To determine putative crossover regions and breakpoints, the phylogenetic and BLAST analyses for each gene for the clinical samples were used to reveal putative mosaic structures. The right-hand column of Table S3 in the supplemental material displays the similarity for the closest hit to a reference strain for each clinical isolate. A graphical representation of the mosaics of the clinical recombinants is shown along with the in vitro recombinants in Fig. 3 based on sequence alignments (see Table S4 in the supplemental material for the genetic distance between clinical isolate and parental reference strains). Each colored arrow corresponds to a particular locus and the reference strain from which it is likely derived (see legend for Fig. 3). Ten of the 11 clinical isolates contain at least two breakpoint regions, as indicated by the black vertical arrows, which were confirmed by phylogenetic, SimPlot, and SAS analyses (see below). Open arrows indicate regions that could not be confirmed other than by comparative genetics. Interestingly, the clinical D43nl strain was identical to the reference strain D/UW-3 for the genomic regions sequenced, although it had previously been identified as a recombinant based on MLST where the sequences differed substantially in two housekeeping genes (9). Strains D2s, D83s, and D84s are recombinants of strains D, Da, and F with the exception of D2s where the parental strain is either H or Ia for the rs2 gene. Strain F38nl is derived from strains E, F, and Da. Strain J27s is a recombinant of strains J and Ia, while the clinical Ja strains are mosaics of strains Da, E, F, and Ja.

Fig 3.

Proposed chromosomal mosaic structure for the 11 clinical recombinants (top half) and the 16 in vitro recombinants (bottom half) of C. trachomatis. The genomic loci are represented by horizontal colored arrows, where the arrow direction signifies the coding strand direction of the gene. The color of the arrow denotes the reference strain from which the mosaic is most likely derived as follows: gray, strain D; green, strain Da; dark blue, strain E; orange, strain F; beige, strain I; yellow, strain Ia; purple, strain J; red, strain Ja; white, strain L₁; light blue, strain L₂; and lavender, strain L₂b.

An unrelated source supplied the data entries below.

/-- Major 0x33, barriers (R234). -/
def decodeX33 (w : Nat) : Except Cause Instr :=
  match w / 2048 % 32 with
  | 0 => chk (w / 64 % 32 == 0 && w % 64 == 0) Cause.illfld (.ok (.binit (regHi w) (regMid w)))
  | 1 => chk (w / 64 % 32 == 0 && w % 64 == 0) Cause.illfld (.ok (.barr (regHi w) (regMid w)))
  | 2 => chk (w % 64 == 0) Cause.illfld (.ok (.bwait (regHi w) (regMid w) (regX w)))
  | 3 => chk (w / 64 % 32 == 0 && w % 64 == 0) Cause.illfld (.ok (.bchgSetExpect (regHi w) (regMid w)))
  | 4 => chk (w % 64 == 0) Cause.illfld (.ok (.btest (regHi w) (regMid w) (regX w)))
  | _ => .error Cause.illfn

/-- Major 0x34, messages (R234). -/
def decodeX34 (w : Nat) : Except Cause Instr :=
  match w / 2048 % 32 with
  | 0 => chk (w / 65536 % 32 == 0 && w % 64 == 0) Cause.illfld (.ok (.amsg (regHi w) (regX w)))
  | 1 => chk (w / 65536 % 32 == 0 && w / 64 % 32 == 0 && w % 64 == 0) Cause.illfld (.ok (.amsgw (regHi w)))
  | 2 => chk (w / 64 % 32 == 0 && w % 64 == 0) Cause.illfld (.ok (.rfill (regHi w) (regMid w)))
  | _ => .error Cause.illfn

/-- Major 0x35, publish and granary (R234). -/
def decodeX35 (w : Nat) : Except Cause Instr :=
  match w / 2048 % 32 with
  | 0 => chk (w / 2097152 % 32 == 0 && w / 65536 % 32 == 0 && w / 64 % 4 == 0) Cause.illfld
      (match scopeOf (w / 256 % 8) with
      | some .lane | none => .error Cause.scope
      | some s => .ok (.publish s (imm6 w)))
  | 1 => chk (w / 64 % 32 == 0 && w % 64 == 0) Cause.illfld (.ok (.ginv (regHi w) (regMid w)))
  | 2 => chk (w / 65536 % 32 == 0 && w % 64 == 0) Cause.illfld (.ok (.gprobe (regHi w) (regX w)))
  | _ => .error Cause.illfn

/-- Major 0x38, system (R234). -/
def decodeX38 (w : Nat) : Except Cause Instr :=
  match w / 2048 % 32 with
  | 0 => chk (w / 2097152 % 32 == 0 && w / 65536 % 32 == 0 && w / 64 % 32 == 0) Cause.illfld (.ok (.trap (imm6 w)))
  | 1 => chk (w / 2097152 % 32 == 0 && w / 65536 % 32 == 0 && w / 64 % 32 == 0 && w % 64 == 0) Cause.illfld (.ok .rett)
  | 2 => chk (w / 65536 % 32 == 0) Cause.illfld (.ok (.crd (regHi w) (regX w) (imm6 w)))
  | 3 => chk (w / 64 % 32 == 0) Cause.illfld (.ok (.cwr (regHi w) (regMid w) (imm6 w)))
  | 4 => chk (w / 64 % 32 == 0 && decide (w % 64 ≤ 7)) Cause.illfld (.ok (.wpt (regHi w) (regMid w) (imm6 w)))
  | 5 => chk (w / 2097152 % 32 == 0 && w / 65536 % 32 == 0 && w / 64 % 32 == 0 && w % 64 == 0) Cause.illfld (.ok .halt)
  | 6 => chk (w / 2097152 % 32 == 0 && w / 65536 % 32 == 0 && w / 64 % 32 == 0 && w % 64 == 0) Cause.illfld (.ok .nop)
  | 7 => chk (w / 2097152 % 32 == 0 && w / 65536 % 32 == 0 && w % 64 == 0) Cause.illfld (.ok (.time (regX w)))
  | 8 => chk (w / 2097152 % 32 == 0 && w / 65536 % 32 == 0 && w / 16 % 4 == 0) Cause.illfld
      (.ok (.evrd (regX w) (w / 8 % 2 == 1) (BitVec.ofNat 3 w)))
  | _ => .error Cause.illfn

/-- A sequencer word as a number (R227, R235). -/
def decodeSeqNat (w : Nat) : Except Cause Instr :=
  match w / 67108864 % 64 with
  | 0x00 => decodeA w
  | 0x01 => .ok (.addi (regHi w) (regMid w) (immI w))
  | 0x02 => .ok (.andi (regHi w) (regMid w) (immI w))
  | 0x03 => .ok (.ori (regHi w) (regMid w) (immI w))
  | 0x04 => .ok (.xori (regHi w) (regMid w) (immI w))
  | 0x05 => chk (w / 64 % 1024 == 0) Cause.illfld (.ok (.shli (regHi w) (regMid w) (imm6 w)))
  | 0x06 => chk (w / 64 % 1024 == 0) Cause.illfld (.ok (.shri (regHi w) (regMid w) (imm6 w)))
  | 0x07 => chk (w / 64 % 1024 == 0) Cause.illfld (.ok (.sari (regHi w) (regMid w) (imm6 w)))
  | 0x08 => chk (w / 65536 % 32 == 0) Cause.illfld (.ok (.ldi (regHi w) (immI w)))
  | 0x09 => .ok (.ldsh (regHi w) (regMid w) (immI w))
  | 0x0A => .ok (.slti (regHi w) (regMid w) (immI w))
  | 0x0B => .ok (.sltui (regHi w) (regMid w) (immI w))
  | 0x0C => .ok (.muli (regHi w) (regMid w) (immI w))
  | 0x10 => .ok (.beq (regHi w) (regMid w) (immI w))
  | 0x11 => .ok (.bne (regHi w) (regMid w) (immI w))
  | 0x12 => .ok (.blt (regHi w) (regMid w) (immI w))
  | 0x13 => .ok (.bge (regHi w) (regMid w) (immI w))
  | 0x14 => .ok (.bltu (regHi w) (regMid w) (immI w))
  | 0x15 => .ok (.bgeu (regHi w) (regMid w) (immI w))
  | 0x16 => .ok (.jmp (immJ w))
  | 0x17 => .ok (.jal (immJ w))
  | 0x18 => chk (w / 65536 % 32 == 0) Cause.illfld (.ok (.jr (regHi w) (immI w)))
  | 0x20 => decodeM .ld w
  | 0x21 => decodeM .st w
  | 0x22 => decodeM .ldAcq w
  | 0x23 => decodeM .stRel w
  | 0x24 => decodeM .ldInv w
  | 0x25 => decodeAtom w
  | 0x26 => decodeRed w
  | 0x27 => chk (w / 2048 % 32 == 0) Cause.illfn
      (chk (w / 65536 % 1024 == 0 && w / 8 % 256 == 0) Cause.illfld
        (match scopeOf (w % 8) with
        | some s => .ok (.fence s)
        | none => .error Cause.scope))
  | 0x28 => chk (w / 2048 % 32 == 0) Cause.illfn
      (chk (w / 65536 % 32 == 0 && w % 2048 == 0) Cause.illfld (.ok (.sbar (regHi w))))
  | 0x30 => decodeX30 w
  | 0x31 => decodeX31 w
  | 0x32 => decodeX32 w
  | 0x33 => decodeX33 w
  | 0x34 => decodeX34 w
  | 0x35 => decodeX35 w
  | 0x38 => decodeX38 w
  | _ => .error Cause.illop

/-- The sequencer's decoder: total on any word, rejecting with the first cause of R235. -/
def decodeSeq (w : BitVec 32) : Except Cause Instr := decodeSeqNat w.toNat

/-! ### Element operation words -/

/-- The two targets of an element word, else TARGET (R238). -/
def withTargets (w : Nat) (k : Target → Target → Instr) : Except Cause Instr :=
  match targetOf (w / 1024 % 1024), targetOf (w % 1024) with
  | some ta, some tb => .ok (k ta tb)
  | _, _ => .error Cause.target

/-- An element word with an integer modifier. -/
def decodeEI (k : IMod → Target → Target → Instr) (w : Nat) : Except Cause Instr :=
  match imodOf (w / 1048576 % 16) with
  | some m => withTargets w (k m)
  | none => .error Cause.elemmod

/-- An element word with a float modifier. -/
def decodeEF (k : FMod → Target → Target → Instr) (w : Nat) : Except Cause Instr :=
  match fmodOf (w / 1048576 % 16) with
  | some m => withTargets w (k m)
  | none => .error Cause.elemmod

/-- An element word with a lane modifier. -/
def decodeEL (k : LMod → Target → Target → Instr) (w : Nat) : Except Cause Instr :=
  match lmodOf (w / 1048576 % 16) with
  | some m => withTargets w (k m)
  | none => .error Cause.elemmod

/-- A conversion word: SAT and rounding mode; codes 5 to 7 are sent to RMODE (R237). -/
def decodeEC (k : Bool → RMode → Target → Target → Instr) (w : Nat) : Except Cause Instr :=
  match rmodeOf (w / 1048576 % 8) with
  | some m => withTargets w (k (w / 8388608 % 2 == 1) m)
  | none => .error Cause.rmode

/-- An element word whose modifier must be 0. -/
def decodeE0 (k : Target → Target → Instr) (w : Nat) : Except Cause Instr :=
  chk (w / 1048576 % 16 == 0) Cause.elemmod (withTargets w k)

/-- A memory-port word that may set INV. -/
def decodeEPI (k : Dir → Bool → Target → Target → Instr) (w : Nat) : Except Cause Instr :=
  chk (w / 1048576 % 2 == 0) Cause.elemmod (withTargets w (k (dirOf (w / 4194304 % 4)) (w / 2097152 % 2 == 1)))

/-- A memory-port or MHARROW word with a direction only. -/
def decodeEP (k : Dir → Target → Target → Instr) (w : Nat) : Except Cause Instr :=
  chk (w / 1048576 % 4 == 0) Cause.elemmod (withTargets w (k (dirOf (w / 4194304 % 4))))

/-- An element word as a number (R236 to R238). -/
def decodeElemNat (w : Nat) : Except Cause Instr :=
  match w / 16777216 % 256 with
  | 0x01 => decodeEI .iadd w
  | 0x02 => decodeEI .isub w
  | 0x03 => decodeEI .iadds w
  | 0x04 => decodeEI .isubs w
  | 0x05 => decodeEI .imul w
  | 0x06 => decodeEI .imulh w
  | 0x07 => decodeEI .imin w
  | 0x08 => decodeEI .imax w
  | 0x09 => decodeEI .iand w
  | 0x0A => decodeEI .ior w
  | 0x0B => decodeEI .ixor w
  | 0x0C => decodeEI .iandn w
  | 0x0D => decodeEI .ishl w
  | 0x0E => decodeEI .ishr w
  | 0x0F => decodeEI .isar w
  | 0x10 => decodeEI .iabs w
  | 0x11 => decodeEI .ineg w
  | 0x12 => decodeEI .icmp w
  | 0x13 => decodeEI .isel w
  | 0x20 => decodeEF .fadd w
  | 0x21 => decodeEF .fsub w
  | 0x22 => decodeEF .fmul w
  | 0x23 => decodeEF .fmac w
  | 0x24 => decodeEF .fmin w
  | 0x25 => decodeEF .fmax w
  | 0x26 => decodeEF .fcmp w
  | 0x27 => decodeEF .fabs w
  | 0x28 => decodeEF .fneg w
  | 0x29 => decodeEF .frcp w
  | 0x2A => decodeEF .frsq w
  | 0x2B => decodeEF .fsqrt w
  | 0x2C => decodeEF .fexp2 w
  | 0x2D => decodeEF .flog2 w
  | 0x2E => decodeEF .fresc w
  | 0x30 => decodeEC .cvt w
  | 0x31 => decodeEC .quant w
  | 0x32 => decodeEC .deq w
  | 0x33 => decodeE0 .pack w
  | 0x34 => decodeE0 .unpack w
  | 0x35 => decodeE0 .tunp w
  | 0x40 => decodeEL .lsum w
  | 0x41 => decodeEL .lmax w
  | 0x42 => decodeEL .lmin w
  | 0x43 => decodeEL .lshuf w
  | 0x44 => decodeEL .lbcast w
  | 0x45 => decodeEL .lscan w
  | 0x46 => decodeEL .lcmpr w
  | 0x47 => decodeEL .winnow w
  | 0x50 => decodeEL .sjoin w
  | 0x51 => decodeEL .acc w
  | 0x52 => decodeE0 .pass w
  | 0x53 => decodeE0 .const w
  | 0x54 =>
    match lmodOf (w / 1048576 % 16) with
    | none | some (.f .f8) => .error Cause.elemmod
    | some m => withTargets w (.iota m)
  | 0x60 => decodeEPI .ldt w
  | 0x61 => chk (w / 1048576 % 4 == 0) Cause.elemmod
      (chk (w % 1048576 == 0) Cause.target (.ok (.stt (dirOf (w / 4194304 % 4)))))
  | 0x62 => decodeEPI .ldo w
  | 0x63 => decodeEP .sto w
  | 0x64 => decodeEP .amo w
  | 0x65 => decodeEP .rdx w
  | 0x70 => decodeE0 .mwld w
  | 0x71 => decodeE0 .mfeed w
  | 0x72 => decodeE0 .mdrain w
  | 0x73 => decodeE0 .mzero w
  | 0x74 => chk (w / 1048576 % 16 == 0) Cause.elemmod (chk (w % 1048576 == 0) Cause.target (.ok .mwin))
  | 0x75 => decodeEP .mharrow w
  | 0x76 => decodeE0 .mtwid w
  | _ => .error Cause.elemop

/-- The element's decoder. The all-zero word is an empty slot and decodes to nothing (R236). -/
def decodeElem (w : BitVec 32) : Except Cause Instr := decodeElemNat w.toNat

/-! ### The encoder -/

/-- An A-format word (R225). -/
def wordA (d a b : Reg) (fn : Nat) : Nat := d.val * 2097152 + a.val * 65536 + b.val * 2048 + fn
/-- An I-format word. -/
def wordI (mj : Nat) (d a : Reg) (i : Nat) : Nat := mj * 67108864 + d.val * 2097152 + a.val * 65536 + i
/-- An X-format word. -/
def wordX (mj : Nat) (a b : Reg) (fn fld : Nat) : Nat :=
  mj * 67108864 + a.val * 2097152 + b.val * 65536 + fn * 2048 + fld
/-- An element word. -/
def wordE (op md : Nat) (ta tb : Target) : Nat := op * 16777216 + md * 1048576 + targetCode ta * 1024 + targetCode tb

The black horizontal arrows for strains D2s and L₂b48nl denote ambiguity, as the parental strains may be H/UW-4 or Ia/UW-202 for rs2 or D/UW-3, Ia/UW-20, or K/UW-31 for murA, respectively. The boxes for the clinical recombinants represent the two noncoding IGRs, between rs2 and ompA, and upstream of ompA. The proposed crossover regions are indicated by vertical arrows determined by sequence alignments and statistical analyses (see Materials and Methods). The open arrows were confirmed by sequence alignments only. The roman numeral notation for the in vitro recombinant strains corresponds to the identification tags of the DeMars and Weinfurter (10) recombinants. Labels indicated in bold type and parentheses [e.g., (c10–4)] are the corresponding names of the in vitro clones in GenBank.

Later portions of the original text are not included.